-- ==== Sys2Proof/Machine/Objects.lean ====
section
/-! DEFINITION. The dictionary's objects: index, sub-indices, type, access, write level, presence, default and range, one row for each row
of the spec's object tables (R371 to R373, R379). -/
namespace Sys2Proof.Machine

/-- The types of CiA 301 that the dictionary uses (R371). -/
inductive Typ where
  | u8 | u16 | u32 | u64 | i16 | i32 | real | dom | str
  deriving DecidableEq, Repr

/-- The access attributes (R372). -/
inductive Acc where
  | ro | wo | rw | const
  deriving DecidableEq, Repr

/-- The kind of unit an object belongs to (R5): the unit number is the object's place in its family of indices, or in its run of sub-indices. -/
inductive Pres where
  | always | stage | phase | modIn | group | string | charger | berth | eth | can | twoWire | ddr | ring | stageSub | phaseSub | berthSub | stringSub
  deriving DecidableEq, Repr

/-- The values a write may give (the tables' notes). -/
inductive Rng where
  /-- Every value of the type; a REAL32 but NaN. -/
  | any
  /-- A value in one of the spans. -/
  | span (l : List (Rat × Rat))
  | positive | nonneg | nonzero
  /-- A dead-time word (Table 05-2). -/
  | deadTime
  /-- Bits 0, 6 and 7 are 0 (Table 11-6). -/
  | irqMask
  deriving DecidableEq, Repr

/-- A row of an object table: first index, number of indices and their stride, first and last sub-index. -/
structure ObjRow where
  base : Nat
  n : Nat
  stride : Nat
  s0 : Nat
  s1 : Nat
  typ : Typ
  acc : Acc
  /-- Level a write needs: 0 user, 1 service, 2 factory (R373). -/
  level : Nat
  pres : Pres
  /-- The default: the raw value, where the table states one. -/
  dflt : Option Nat
  rng : Rng
  deriving DecidableEq, Repr

/-- Rows 0 on, ascending. -/
def objRows0 : List ObjRow := [
  ⟨0x1000, 1, 0x1, 0, 0, .u32, .ro, 0, .always, some 0, .any⟩,
  ⟨0x1001, 1, 0x1, 0, 0, .u8, .ro, 0, .always, none, .any⟩,
  ⟨0x1003, 1, 0x1, 0, 0, .u8, .rw, 0, .always, none, .span [(0, 0)]⟩,
  ⟨0x1003, 1, 0x1, 1, 16, .u32, .ro, 0, .always, none, .any⟩,
  ⟨0x1005, 1, 0x1, 0, 0, .u32, .rw, 0, .always, some 128, .any⟩,
  ⟨0x1006, 1, 0x1, 0, 0, .u32, .rw, 0, .always, some 0, .any⟩,
  ⟨0x1008, 1, 0x1, 0, 0, .str, .const, 0, .always, none, .any⟩,
  ⟨0x1009, 1, 0x1, 0, 0, .str, .const, 0, .always, none, .any⟩,
  ⟨0x100a, 1, 0x1, 0, 0, .str, .const, 0, .always, none, .any⟩,
  ⟨0x1010, 1, 0x1, 1, 1, .u32, .rw, 1, .always, some 1, .any⟩,
  ⟨0x1011, 1, 0x1, 1, 1, .u32, .rw, 0, .always, some 1, .any⟩,
  ⟨0x1012, 1, 0x1, 0, 0, .u32, .rw, 0, .always, some 256, .any⟩,
  ⟨0x1014, 1, 0x1, 0, 0, .u32, .rw, 0, .always, none, .any⟩,
  ⟨0x1015, 1, 0x1, 0, 0, .u16, .rw, 0, .always, some 0, .any⟩,
  ⟨0x1016, 1, 0x1, 1, 8, .u32, .rw, 0, .always, some 0, .any⟩,
  ⟨0x1017, 1, 0x1, 0, 0, .u16, .rw, 0, .always, some 0, .any⟩,
  ⟨0x1018, 1, 0x1, 1, 4, .u32, .const, 0, .always, none, .any⟩,
  ⟨0x1019, 1, 0x1, 0, 0, .u8, .rw, 0, .always, some 0, .span [(0, 0), (2, 240)]⟩,
  ⟨0x1200, 1, 0x1, 1, 2, .u32, .ro, 0, .always, none, .any⟩,
  ⟨0x1201, 3, 0x1, 1, 2, .u32, .rw, 0, .always, some 0x80000000, .any⟩,
  ⟨0x1400, 32, 0x1, 1, 1, .u32, .rw, 0, .always, some 0x80000000, .any⟩,
  ⟨0x1400, 32, 0x1, 2, 2, .u8, .rw, 0, .always, some 255, .span [(0, 240), (254, 255)]⟩,
  ⟨0x1600, 32, 0x1, 0, 0, .u8, .rw, 0, .always, some 0, .span [(0, 8)]⟩,
  ⟨0x1600, 32, 0x1, 1, 8, .u32, .rw, 0, .always, some 0, .any⟩,
  ⟨0x1800, 32, 0x1, 1, 1, .u32, .rw, 0, .always, some 0x80000000, .any⟩,
  ⟨0x1800, 32, 0x1, 2, 2, .u8, .rw, 0, .always, some 255, .span [(0, 240), (254, 255)]⟩,
  ⟨0x1800, 32, 0x1, 3, 3, .u16, .rw, 0, .always, some 0, .any⟩,
  ⟨0x1800, 32, 0x1, 5, 5, .u16, .rw, 0, .always, some 0, .any⟩,
  ⟨0x1a00, 32, 0x1, 0, 0, .u8, .rw, 0, .always, some 0, .span [(0, 8)]⟩,
  ⟨0x1a00, 32, 0x1, 1, 8, .u32, .rw, 0, .always, some 0, .any⟩,
  ⟨0x2001, 1, 0x1, 1, 1, .u16, .ro, 0, .always, none, .any⟩,
  ⟨0x2001, 1, 0x1, 2, 2, .str, .ro, 0, .always, none, .any⟩,
  ⟨0x2002, 1, 0x1, 1, 1, .u16, .const, 0, .always, none, .any⟩,
  ⟨0x2002, 1, 0x1, 2, 2, .u16, .const, 0, .always, none, .any⟩,
  ⟨0x2003, 1, 0x1, 0, 0, .u8, .const, 0, .always, some 3, .any⟩,
  ⟨0x2003, 1, 0x1, 1, 1, .u8, .ro, 0, .always, none, .any⟩,
  ⟨0x2003, 1, 0x1, 2, 2, .u8, .ro, 0, .always, none, .any⟩,
  ⟨0x2003, 1, 0x1, 3, 3, .u8, .ro, 0, .always, some 0, .any⟩,
  ⟨0x2010, 1, 0x1, 0, 0, .u8, .const, 0, .always, some 6, .any⟩,
  ⟨0x2010, 1, 0x1, 1, 1, .u32, .const, 0, .always, none, .any⟩,
  ⟨0x2010, 1, 0x1, 2, 2, .u8, .const, 0, .always, none, .any⟩,
  ⟨0x2010, 1, 0x1, 3, 3, .u64, .const, 0, .always, none, .any⟩,
  ⟨0x2010, 1, 0x1, 4, 4, .u8, .const, 0, .always, none, .any⟩,
  ⟨0x2010, 1, 0x1, 5, 5, .u64, .const, 0, .always, none, .any⟩,
  ⟨0x2010, 1, 0x1, 6, 6, .u32, .const, 0, .always, none, .any⟩,
  ⟨0x2020, 1, 0x1, 0, 0, .u8, .const, 0, .always, some 4, .any⟩,
  ⟨0x2020, 1, 0x1, 1, 1, .u8, .ro, 0, .always, some 0, .any⟩,
  ⟨0x2020, 1, 0x1, 2, 2, .dom, .ro, 0, .always, none, .any⟩,
  ⟨0x2020, 1, 0x1, 3, 3, .dom, .wo, 0, .always, none, .any⟩,
  ⟨0x2020, 1, 0x1, 4, 4, .u8, .wo, 0, .always, none, .span [(1, 1)]⟩,
  ⟨0x2021, 1, 0x1, 1, 1, .dom, .ro, 0, .always, none, .any⟩,
  ⟨0x2021, 1, 0x1, 2, 2, .dom, .const, 0, .always, none, .any⟩,
  ⟨0x2100, 1, 0x1, 0, 0, .u8, .const, 0, .always, some 4, .any⟩,
  ⟨0x2100, 1, 0x1, 1, 1, .u8, .ro, 0, .always, none, .any⟩,
  ⟨0x2100, 1, 0x1, 2, 2, .u8, .ro, 0, .always, some 1, .any⟩,
  ⟨0x2100, 1, 0x1, 3, 3, .u16, .ro, 0, .always, none, .any⟩,
  ⟨0x2100, 1, 0x1, 4, 4, .u32, .ro, 0, .always, none, .any⟩,
  ⟨0x2101, 1, 0x1, 0, 0, .u8, .const, 0, .always, some 4, .any⟩,
  ⟨0x2101, 1, 0x1, 1, 1, .u8, .rw, 0, .always, some 255, .any⟩,
  ⟨0x2101, 1, 0x1, 2, 2, .u8, .ro, 0, .always, some 0, .any⟩]

/-- Rows 60 on, ascending. -/
def objRows1 : List ObjRow := [
  ⟨0x2101, 1, 0x1, 3, 3, .u8, .rw, 0, .always, some 3, .span [(1, 3)]⟩,
  ⟨0x2101, 1, 0x1, 4, 4, .u8, .rw, 0, .always, some 0, .span [(0, 1)]⟩,
  ⟨0x2102, 1, 0x1, 0, 0, .u8, .const, 0, .always, some 9, .any⟩,
  ⟨0x2102, 1, 0x1, 1, 9, .u32, .ro, 0, .always, some 0xffffffff, .any⟩,
  ⟨0x2103, 1, 0x1, 0, 0, .u8, .const, 0, .always, some 6, .any⟩,
  ⟨0x2103, 1, 0x1, 1, 1, .u8, .rw, 0, .always, some 3, .span [(1, 3)]⟩,
  ⟨0x2103, 1, 0x1, 2, 2, .real, .rw, 0, .always, some 0x403ccccd, .span [((29 / 10), (16 / 5))]⟩,
  ⟨0x2103, 1, 0x1, 3, 3, .u8, .ro, 0, .always, none, .any⟩,
  ⟨0x2103, 1, 0x1, 4, 4, .u32, .ro, 0, .always, none, .any⟩,
  ⟨0x2103, 1, 0x1, 5, 5, .u32, .ro, 0, .always, none, .any⟩,
  ⟨0x2103, 1, 0x1, 6, 6, .u32, .ro, 0, .always, none, .any⟩,
  ⟨0x2200, 1, 0x1, 0, 0, .u8, .const, 0, .always, some 5, .any⟩,
  ⟨0x2200, 1, 0x1, 1, 1, .u16, .ro, 0, .always, some 0, .any⟩,
  ⟨0x2200, 1, 0x1, 2, 2, .u8, .ro, 0, .always, some 255, .any⟩,
  ⟨0x2200, 1, 0x1, 3, 3, .u32, .ro, 0, .always, some 0, .any⟩,
  ⟨0x2200, 1, 0x1, 4, 4, .u32, .ro, 0, .always, some 0, .any⟩,
  ⟨0x2200, 1, 0x1, 5, 5, .u64, .ro, 0, .always, some 0, .any⟩,
  ⟨0x2201, 10, 0x1, 0, 0, .u8, .const, 0, .always, some 11, .any⟩,
  ⟨0x2201, 10, 0x1, 1, 1, .u16, .ro, 0, .always, none, .any⟩,
  ⟨0x2201, 10, 0x1, 2, 2, .u16, .ro, 0, .always, some 0, .any⟩,
  ⟨0x2201, 10, 0x1, 3, 3, .u8, .rw, 0, .always, some 62, .irqMask⟩,
  ⟨0x2201, 10, 0x1, 4, 4, .u8, .rw, 0, .always, some 0, .any⟩,
  ⟨0x2201, 10, 0x1, 5, 5, .u32, .ro, 0, .always, some 0, .any⟩,
  ⟨0x2201, 10, 0x1, 6, 6, .u64, .ro, 0, .always, some 0, .any⟩,
  ⟨0x2201, 10, 0x1, 7, 7, .u64, .wo, 1, .always, none, .any⟩,
  ⟨0x2201, 10, 0x1, 8, 8, .u64, .rw, 0, .always, some 0, .any⟩,
  ⟨0x2201, 10, 0x1, 9, 9, .dom, .ro, 0, .always, none, .any⟩,
  ⟨0x2201, 10, 0x1, 10, 10, .dom, .ro, 0, .always, none, .any⟩,
  ⟨0x2201, 10, 0x1, 11, 11, .u32, .ro, 0, .always, some 0, .any⟩,
  ⟨0x2300, 1, 0x1, 1, 1, .u64, .ro, 0, .always, none, .any⟩,
  ⟨0x2300, 1, 0x1, 2, 2, .u8, .ro, 0, .always, none, .any⟩,
  ⟨0x2300, 1, 0x1, 3, 3, .u32, .ro, 0, .always, none, .any⟩,
  ⟨0x2310, 1, 0x1, 0, 0, .u8, .const, 0, .always, some 17, .any⟩,
  ⟨0x2310, 1, 0x1, 1, 1, .u64, .wo, 0, .always, none, .span [(1, 18446744073709551615)]⟩,
  ⟨0x2310, 1, 0x1, 2, 2, .i32, .wo, 0, .always, none, .span [((-500000000), 500000000)]⟩,
  ⟨0x2310, 1, 0x1, 3, 3, .u8, .rw, 0, .always, some 0, .span [(0, 1)]⟩,
  ⟨0x2310, 1, 0x1, 4, 4, .i16, .rw, 0, .always, some 37, .span [(0, 100)]⟩,
  ⟨0x2310, 1, 0x1, 5, 5, .u8, .ro, 0, .always, some 0, .any⟩,
  ⟨0x2310, 1, 0x1, 6, 6, .u32, .rw, 0, .always, some 0x15180, .span [(0, 2592000)]⟩,
  ⟨0x2310, 1, 0x1, 7, 7, .u8, .rw, 0, .always, some 0, .span [(0, 127)]⟩,
  ⟨0x2310, 1, 0x1, 8, 8, .u8, .rw, 0, .always, some 128, .any⟩,
  ⟨0x2310, 1, 0x1, 9, 9, .u8, .rw, 0, .always, some 128, .any⟩,
  ⟨0x2310, 1, 0x1, 10, 10, .i16, .rw, 0, .always, some 0, .span [((-4), 1)]⟩,
  ⟨0x2310, 1, 0x1, 11, 11, .i16, .rw, 0, .always, some 1, .span [(0, 4)]⟩,
  ⟨0x2310, 1, 0x1, 12, 12, .i16, .rw, 0, .always, some 0, .span [((-4), 5)]⟩,
  ⟨0x2310, 1, 0x1, 13, 13, .u8, .ro, 0, .always, some 248, .any⟩,
  ⟨0x2310, 1, 0x1, 14, 14, .u8, .rw, 0, .always, none, .span [(23, 49), (254, 254)]⟩,
  ⟨0x2310, 1, 0x1, 15, 15, .u16, .rw, 0, .always, some 100, .span [(1, 500)]⟩,
  ⟨0x2310, 1, 0x1, 16, 16, .u64, .ro, 0, .always, none, .any⟩,
  ⟨0x2310, 1, 0x1, 17, 17, .u8, .ro, 0, .always, some 0, .any⟩,
  ⟨0x2400, 1, 0x1, 0, 0, .u8, .const, 0, .always, some 17, .any⟩,
  ⟨0x2400, 1, 0x1, 1, 1, .u8, .ro, 0, .always, none, .any⟩,
  ⟨0x2400, 1, 0x1, 2, 2, .u8, .ro, 0, .always, none, .any⟩,
  ⟨0x2400, 1, 0x1, 3, 3, .u8, .ro, 0, .always, none, .any⟩,
  ⟨0x2400, 1, 0x1, 4, 4, .u8, .ro, 0, .always, none, .any⟩,
  ⟨0x2400, 1, 0x1, 5, 5, .u8, .ro, 0, .always, none, .any⟩,
  ⟨0x2400, 1, 0x1, 6, 6, .u8, .ro, 0, .always, none, .any⟩,
  ⟨0x2400, 1, 0x1, 7, 10, .u32, .ro, 0, .always, none, .any⟩,
  ⟨0x2400, 1, 0x1, 11, 11, .u32, .ro, 0, .always, none, .any⟩,
  ⟨0x2400, 1, 0x1, 12, 12, .u32, .ro, 0, .always, none, .any⟩]

/-- Rows 120 on, ascending. -/
def objRows2 : List ObjRow := [
  ⟨0x2400, 1, 0x1, 13, 13, .dom, .ro, 0, .always, none, .any⟩,
  ⟨0x2400, 1, 0x1, 14, 14, .dom, .ro, 0, .always, none, .any⟩,
  ⟨0x2400, 1, 0x1, 15, 15, .u16, .ro, 0, .always, none, .any⟩,
  ⟨0x2400, 1, 0x1, 16, 16, .u8, .ro, 0, .always, some 0, .any⟩,
  ⟨0x2400, 1, 0x1, 17, 17, .u8, .ro, 0, .always, some 0, .any⟩,
  ⟨0x2401, 1, 0x1, 0, 0, .u8, .const, 0, .always, some 6, .any⟩,
  ⟨0x2401, 1, 0x1, 1, 1, .u8, .rw, 1, .always, some 0, .span [(1, 2)]⟩,
  ⟨0x2401, 1, 0x1, 2, 2, .dom, .wo, 1, .always, none, .any⟩,
  ⟨0x2401, 1, 0x1, 3, 3, .u8, .rw, 0, .always, some 0, .span [(2, 2)]⟩,
  ⟨0x2401, 1, 0x1, 4, 4, .u8, .ro, 0, .always, some 0, .any⟩,
  ⟨0x2401, 1, 0x1, 5, 5, .u8, .ro, 0, .always, some 0, .any⟩,
  ⟨0x2401, 1, 0x1, 6, 6, .real, .ro, 0, .always, some 0, .any⟩,
  ⟨0x2402, 1, 0x1, 0, 0, .u8, .const, 0, .always, some 6, .any⟩,
  ⟨0x2402, 1, 0x1, 1, 1, .u8, .rw, 1, .always, some 0, .span [(1, 2)]⟩,
  ⟨0x2402, 1, 0x1, 2, 2, .u8, .ro, 0, .always, some 0, .any⟩,
  ⟨0x2402, 1, 0x1, 3, 3, .u8, .ro, 0, .always, some 0, .any⟩,
  ⟨0x2402, 1, 0x1, 4, 4, .real, .ro, 0, .always, some 0, .any⟩,
  ⟨0x2402, 1, 0x1, 5, 5, .u8, .rw, 1, .always, some 0, .span [(1, 2)]⟩,
  ⟨0x2402, 1, 0x1, 6, 6, .u8, .ro, 0, .always, some 0, .any⟩,
  ⟨0x2403, 1, 0x1, 1, 1, .u16, .ro, 0, .always, some 0, .any⟩,
  ⟨0x2403, 1, 0x1, 2, 2, .u8, .wo, 0, .always, none, .span [(1, 1)]⟩,
  ⟨0x2404, 1, 0x1, 1, 1, .dom, .rw, 2, .always, none, .any⟩,
  ⟨0x2404, 1, 0x1, 2, 2, .dom, .rw, 2, .always, none, .any⟩,
  ⟨0x2500, 1, 0x1, 0, 0, .u8, .const, 0, .always, some 25, .any⟩,
  ⟨0x2500, 1, 0x1, 1, 1, .u8, .ro, 0, .always, some 2, .any⟩,
  ⟨0x2500, 1, 0x1, 2, 2, .u8, .ro, 0, .always, some 255, .any⟩,
  ⟨0x2500, 1, 0x1, 3, 3, .u8, .ro, 0, .always, some 0, .any⟩,
  ⟨0x2500, 1, 0x1, 4, 4, .u8, .ro, 0, .always, none, .any⟩,
  ⟨0x2500, 1, 0x1, 5, 5, .u8, .ro, 0, .always, none, .any⟩,
  ⟨0x2500, 1, 0x1, 6, 6, .u8, .ro, 0, .always, some 0, .any⟩,
  ⟨0x2500, 1, 0x1, 7, 7, .u8, .rw, 0, .always, some 0, .span [(0, 1)]⟩,
  ⟨0x2500, 1, 0x1, 8, 8, .u8, .ro, 0, .always, some 0, .any⟩,
  ⟨0x2500, 1, 0x1, 9, 9, .u8, .rw, 1, .always, some 1, .span [(0, 1)]⟩,
  ⟨0x2500, 1, 0x1, 10, 10, .u8, .ro, 0, .always, some 0, .any⟩,
  ⟨0x2500, 1, 0x1, 11, 11, .u32, .ro, 0, .always, some 0, .any⟩,
  ⟨0x2500, 1, 0x1, 12, 12, .real, .ro, 0, .always, some 0, .any⟩,
  ⟨0x2500, 1, 0x1, 13, 13, .real, .ro, 0, .always, some 0, .any⟩,
  ⟨0x2500, 1, 0x1, 14, 14, .real, .rw, 0, .always, some 0x3a83126f, .span [((1 / 10000), (1 / 10))]⟩,
  ⟨0x2500, 1, 0x1, 15, 15, .u32, .ro, 0, .always, some 0, .any⟩,
  ⟨0x2500, 1, 0x1, 16, 16, .real, .ro, 0, .always, some 0, .any⟩,
  ⟨0x2500, 1, 0x1, 17, 17, .real, .ro, 0, .always, some 0, .any⟩,
  ⟨0x2500, 1, 0x1, 18, 18, .u16, .ro, 0, .always, some 0, .any⟩,
  ⟨0x2500, 1, 0x1, 19, 19, .u32, .ro, 0, .always, some 0, .any⟩,
  ⟨0x2500, 1, 0x1, 20, 20, .u32, .ro, 0, .always, some 0, .any⟩,
  ⟨0x2500, 1, 0x1, 21, 21, .u16, .ro, 0, .always, none, .any⟩,
  ⟨0x2500, 1, 0x1, 22, 22, .real, .ro, 0, .always, some 0, .any⟩,
  ⟨0x2500, 1, 0x1, 23, 23, .real, .ro, 0, .always, some 0, .any⟩,
  ⟨0x2500, 1, 0x1, 24, 24, .u32, .ro, 0, .always, some 0, .any⟩,
  ⟨0x2500, 1, 0x1, 25, 25, .real, .rw, 0, .always, some 0x3a83126f, .span [((1 / 1000000), (1 / 10))]⟩,
  ⟨0x2600, 1, 0x1, 0, 0, .u8, .const, 0, .always, some 14, .any⟩,
  ⟨0x2600, 1, 0x1, 1, 1, .u8, .ro, 0, .always, some 0, .any⟩,
  ⟨0x2600, 1, 0x1, 2, 2, .u8, .ro, 0, .always, none, .any⟩,
  ⟨0x2600, 1, 0x1, 3, 3, .real, .ro, 0, .always, none, .any⟩,
  ⟨0x2600, 1, 0x1, 4, 4, .real, .ro, 0, .always, none, .any⟩,
  ⟨0x2600, 1, 0x1, 5, 5, .real, .rw, 0, .always, some 0x42480000, .span [(20, 200)]⟩,
  ⟨0x2600, 1, 0x1, 6, 6, .real, .rw, 0, .always, some 0x41a00000, .span [(5, 200)]⟩,
  ⟨0x2600, 1, 0x1, 7, 7, .u32, .rw, 0, .always, some 60, .span [(10, 86400)]⟩,
  ⟨0x2600, 1, 0x1, 8, 8, .u32, .ro, 0, .always, some 0, .any⟩,
  ⟨0x2600, 1, 0x1, 9, 9, .u8, .wo, 2, .always, none, .span [(1, 1)]⟩,
  ⟨0x2600, 1, 0x1, 10, 10, .u32, .rw, 0, .always, some 600, .span [(60, 86400), (0, 0)]⟩]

::::::::::

*Problem requirements*:
Exactly repeat the lines running from the top of the listing to the line bearing "inductive Typ where", both of those lines included, and only them.

*Exercise result*:
-- ==== Sys2Proof/Machine/Objects.lean ====
section
/-! DEFINITION. The dictionary's objects: index, sub-indices, type, access, write level, presence, default and range, one row for each row
of the spec's object tables (R371 to R373, R379). -/
namespace Sys2Proof.Machine

/-- The types of CiA 301 that the dictionary uses (R371). -/
inductive Typ where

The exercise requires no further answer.